Unlike most Salmonella enterica serovars, which cause self limiting gastroenteritis (i. e. “food poisoning”) and can infect a broad range of hosts, Salmonella enterica serovar Typhi (S. Typhi), is a unique human pathogen that causes “typhoid fever”, a life threatening systemic disease that kills more than 200,000 people every year. We are interested in defining the unique features that make this pathogen so lethal. One of the specific areas of emphasis is the study of “typhoid toxin”, a unique A2B5 toxin present in S. Typhi and the related serovar Paratyphi,  which can also cause typhoid fever (Fig. 3). S. Typhi produces typhoid toxin only within mammalian cells. After its production and secretion from the bacteria, the toxin is transported to the extracellular environment by a unique mechanism that involves vesicle carrier intermediates. Systemic administration of the toxin to experimental animals can, by itself, reproduce many of the life-threatening symptoms of typhoid fever. We are interested in defining the mechanisms by which the toxin is produced at the appropriate place, transported out of the bacteria and out of the infected cells, as well as the mechanisms by which it causes typhoid fever. We are also interested in defining in molecular detail the mechanisms that restrict S. Typhi replication in non-permissive hosts with the ultimate goal of defining novel mechanisms of pathogen control by the innate immune system.

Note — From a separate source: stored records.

-- ==== Sys2Proof/Certificates/Slice0/Obligations.lean ====
section
/-!
DEFINITION. The statements for the provers. `Ready`, `received`, `replied` and the properties that steps keep
stand in Sys2Proof/Safety.lean.
-/

open Sys2Proof Sys2Proof.Machine Sys2Proof.Safety

/-! ## The queue, the link and the catalogue -/

/-- With a command at the front of the queue, a step runs it on the state with the queue's rest; with an empty
queue the block idles (the model's own queue: log entry 1). -/
def Obligations.StepRunsTheFrontCommand : Prop :=
  ∀ (c : Instr) (rest : List Instr) (s : State),
    step { s with pending := c :: rest } = exec c { s with pending := rest }
      ∧ step { s with pending := [] } = .next { s with pending := [] }

/-- R185, R187, R190: every request whose operands fit its fields, written as a frame of the catalogue and read
back by the link controller, is taken as that request. That a request row and its frame
are two views of one step is the model's choice (log entry 2). -/
def Obligations.RequestIsTakenFromItsFrame : Prop :=
  ∀ (i : Instr) (f : Frame), i.wellFormed = true → requestFrame i = some f →
    f.payload.length ≤ 240 ∧ topBit f.kind = false
      ∧ ∀ s : State, exec i s = .next (takeFrame f.kind f.payload s)

/-- R185, R186: the bytes of a frame with a good CRC, arriving one after another at a receiver in HUNT, take
the frame's request at the last of them (log entry 2). -/
def Obligations.BytesOfAFrameTakeItsRequest : Prop :=
  ∀ (f : Frame) (s : State), f.payload.length ≤ 240 → topBit f.kind = false → s.part.phase = .running →
    s.link.rx = .hunt →
    Host.Core.run core f.bytes.length { s with pending := arrivals f ++ s.pending }
      = .next (takeFrame f.kind f.payload s)

/-- R186: what a receiver of a running part does with the events of one byte or of a discarded frame; the last
byte of a frame takes it where its CRC is good and discards it where the CRC differs; and a request that arrives
while a reply is owed is discarded (a request row is such an arrival: log entry 2). -/
def Obligations.ReceiverFollowsHuntAndReceiving : Prop :=
  ∀ s : State, s.part.phase = .running →
    exec .frameDiscarded s = .next (received s)
      ∧ (s.link.rx = .receiving → exec .receiveTimeout s = .next (received s))
      ∧ (s.link.rx = .hunt → exec .receiveTimeout s = .next s)
      ∧ (s.link.rx = .hunt → ∀ b : Byte, b ≠ 0xA5#8 → exec (.byteArrival b true) s = .next s)
      ∧ (s.link.rx = .hunt → exec (.byteArrival 0xA5#8 true) s
          = .next { s with link := { s.link with rx := .receiving, buffer := [0xA5#8] } })
      ∧ (s.link.rx = .receiving → ∀ b : Byte, exec (.byteArrival b false) s = .next (received s))
      ∧ (s.link.rx = .receiving → s.link.buffer = [0xA5#8] → ∀ b : Byte, b.toNat ≤ 240 →
          exec (.byteArrival b true) s
            = .next { s with link := { s.link with buffer := [0xA5#8, b] } })
      ∧ (s.link.rx = .receiving → s.link.buffer = [0xA5#8] → ∀ b : Byte, 240 < b.toNat →
          exec (.byteArrival b true) s = .next (received s))
      ∧ (∀ (f : Frame) (low high : Byte), s.link.rx = .receiving → f.payload.length ≤ 240 →
          topBit f.kind = false →
          s.link.buffer = [0xA5#8, BitVec.ofNat 8 f.payload.length, f.kind] ++ f.payload ++ [low] →
          let crc := crc16 ([BitVec.ofNat 8 f.payload.length, f.kind] ++ f.payload)
          (crc.toNat = low.toNat + 256 * high.toNat →
            exec (.byteArrival high true) s = .next (takeFrame f.kind f.payload s))
          ∧ (crc.toNat ≠ low.toNat + 256 * high.toNat →
            exec (.byteArrival high true) s = .next (received s)))
      ∧ (s.link.owed = true → ∀ (i : Instr) (f : Frame), requestFrame i = some f →
          exec i s = .next (received s))
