/-- Two tables are equal when they agree at every index. -/
theorem Table.ext_get {n : Nat} {α : Type} {t u : Table n α} (h : ∀ i, t.get i = u.get i) : t = u := by
  obtain ⟨l, hl⟩ := t
  obtain ⟨m, hm⟩ := u
  have : l = m := by
    apply List.ext_getElem (by omega)
    intro i h1 h2
    simpa [Table.get] using h ⟨i, by omega⟩
  subst this; rfl

@[simp] theorem Table.set_get {n : Nat} {α : Type} (t : Table n α) (i : Fin n) : t.set i (t.get i) = t := by
  apply Table.ext_get
  intro j
  rw [Table.get_set]
  split
  · next h => rw [h]
  · rfl

@[simp] theorem Table.set_set {n : Nat} {α : Type} (t : Table n α) (i : Fin n) (x y : α) :
    (t.set i x).set i y = t.set i y := by
  simp [Table.set]

namespace Machine

/-! ## Reading a part of the state -/

@[simp] theorem State.get_slots (s : State) (k : Slot) : s.slots.get k = s.slot k := rfl
@[simp] theorem State.get_scan (s : State) (k : Slot) : s.scan.get k = s.scanner k := rfl
@[simp] theorem State.get_chan (s : State) (k : Slot) : s.chan.get k = s.channel k := rfl
@[simp] theorem State.get_cmp (s : State) (k : Slot) : s.cmp.get k = s.compare k := rfl
@[simp] theorem State.get_throttle (s : State) (k : Slot) : s.zone.throttle.get k = s.throttle k := rfl
@[simp] theorem State.get_sockets (s : State) (k : Slot) (i : Socket) : (s.slot k).sockets.get i = s.socket k i := rfl
@[simp] theorem State.get_recs (s : State) (k : Slot) (i : Socket) : (s.acct.sets.get k).recs.get i = s.record k i := rfl

section Literals
variable (part : Part) (lines : Lines) (slots : PerSlot SlotCtl) (scan : PerSlot Scanner) (store : PatternStore)
  (chan : PerSlot Channel) (cmp : PerSlot Compare) (zone : Zone) (acct : Account) (log : FailLog)
  (alert : AlertUnit) (clock : Clock) (ret : Retention) (link : Link) (races : Nat) (pending : List Instr)

@[simp] theorem State.slot_mk (k : Slot) :
    State.slot
      ⟨part, lines, slots, scan, store, chan, cmp, zone, acct, log, alert, clock, ret, link, races, pending⟩ k
      = slots.get k := rfl
@[simp] theorem State.scanner_mk (k : Slot) :
    State.scanner
      ⟨part, lines, slots, scan, store, chan, cmp, zone, acct, log, alert, clock, ret, link, races, pending⟩ k
      = scan.get k := rfl
@[simp] theorem State.channel_mk (k : Slot) :
    State.channel
      ⟨part, lines, slots, scan, store, chan, cmp, zone, acct, log, alert, clock, ret, link, races, pending⟩ k
      = chan.get k := rfl
@[simp] theorem State.compare_mk (k : Slot) :
    State.compare
      ⟨part, lines, slots, scan, store, chan, cmp, zone, acct, log, alert, clock, ret, link, races, pending⟩ k
      = cmp.get k := rfl
@[simp] theorem State.throttle_mk (k : Slot) :
    State.throttle
      ⟨part, lines, slots, scan, store, chan, cmp, zone, acct, log, alert, clock, ret, link, races, pending⟩ k
      = zone.throttle.get k := rfl
@[simp] theorem State.socket_mk (k : Slot) (i : Socket) :
    State.socket
      ⟨part, lines, slots, scan, store, chan, cmp, zone, acct, log, alert, clock, ret, link, races, pending⟩ k i
      = (slots.get k).sockets.get i := rfl
@[simp] theorem State.record_mk (k : Slot) (i : Socket) :
    State.record
      ⟨part, lines, slots, scan, store, chan, cmp, zone, acct, log, alert, clock, ret, link, races, pending⟩ k i
      = (acct.sets.get k).recs.get i := rfl
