-- ==== Sys2Proof/Laws/Ops.lean ====
section
/-!
SUPPORT. The shared operations of Machine/Ops.lean: for each, the parts of the state it leaves (`_frame`), that
it touches one slot alone (`_slotFrame`), and what it does.
-/

namespace Sys2Proof.Machine

/-! ## Loops -/

/-- What every turn of a loop keeps, the loop keeps. -/
theorem forSockets_keeps {α : Type} (g : State → α) (f : Socket → State → State)
    (h : ∀ i s, g (f i s) = g s) (l : List Socket) (s : State) : g (forSockets l f s) = g s := by
  induction l generalizing s with
  | nil => rfl
  | cons i l ih => exact (ih (f i s)).trans (h i s)

@[simp] theorem forSockets_nil (f : Socket → State → State) (s : State) : forSockets [] f s = s := rfl

theorem forSockets_cons (f : Socket → State → State) (i : Socket) (l : List Socket) (s : State) :
    forSockets (i :: l) f s = forSockets l f (f i s) := rfl

/-- A property that every turn keeps holds after the loop. -/
theorem forSockets_invariant (P : State → Prop) (f : Socket → State → State) (h : ∀ i s, P s → P (f i s))
    (l : List Socket) (s : State) (hs : P s) : P (forSockets l f s) := by
  induction l generalizing s with
  | nil => exact hs
  | cons i l ih => exact ih _ (h i s hs)

/-- A property that every turn keeps holds after the work on all four slots. -/
theorem forSlots_invariant (P : State → Prop) (f : Slot → State → State) (h : ∀ k s, P s → P (f k s)) (s : State)
    (hs : P s) : P (forSlots f s) :=
  h _ _ (h _ _ (h _ _ (h _ _ hs)))

/-- What the work on each slot keeps, the work on all four keeps. -/
theorem forSlots_keeps {α : Type} (g : State → α) (f : Slot → State → State) (h : ∀ k s, g (f k s) = g s)
    (s : State) : g (forSlots f s) = g s :=
  (h _ _).trans ((h _ _).trans ((h _ _).trans (h _ _)))

end Sys2Proof.Machine

namespace Sys2Proof.Safety

open Machine

/-! ## A step of one slot -/

theorem SlotFrame.refl (k : Slot) (s : State) : SlotFrame k s s :=
  ⟨rfl, rfl, rfl, rfl, rfl, rfl, rfl, rfl, rfl, rfl, fun _ _ => ⟨rfl, rfl, rfl, rfl, rfl, rfl⟩⟩

theorem SlotFrame.trans {k : Slot} {s t u : State} (h : SlotFrame k s t) (g : SlotFrame k t u) : SlotFrame k s u := by
  obtain ⟨a1, a2, a3, a4, a5, a6, a7, a8, a9, a10, a11⟩ := h
  obtain ⟨b1, b2, b3, b4, b5, b6, b7, b8, b9, b10, b11⟩ := g
  refine ⟨b1.trans a1, b2.trans a2, b3.trans a3, b4.trans a4, b5.trans a5, b6.trans a6, b7.trans a7, ?_, ?_, ?_, ?_⟩
  · rw [b8, a8]
  · rw [b9, a9]
  · rw [b10, a10]
  · intro j hj
    obtain ⟨c1, c2, c3, c4, c5, c6⟩ := a11 j hj
    obtain ⟨d1, d2, d3, d4, d5, d6⟩ := b11 j hj
    exact ⟨d1.trans c1, d2.trans c2, d3.trans c3, d4.trans c4, d5.trans c5, d6.trans c6⟩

Fig. 3. Atomic structure of typhoid toxin.


Campylobacter jejuni: decoding strategies to compete against the intestinal microbiota 

Campylobacter jejuni can colonize the intestinal track of many animals, particularly birds, without causing disease. Occasionally, however, C. jejuni can replicate within the human gut and cause serious illness. We are interested in defining the mechanisms by which the host’s intestinal microbiota can restrict C. jejuni replication in the gut and how C. jejuni can occasionally overcome this restriction barrier and cause disease. We make use of animal models, genomic and bacterial genetic approaches to identify factors involved in this complex interaction. The ultimate goal is to understand the mechanisms by which the host intestinal microbiota restricts the replication of an intestinal pathogen, which could lead to novel prevention strategies against food-borne infections.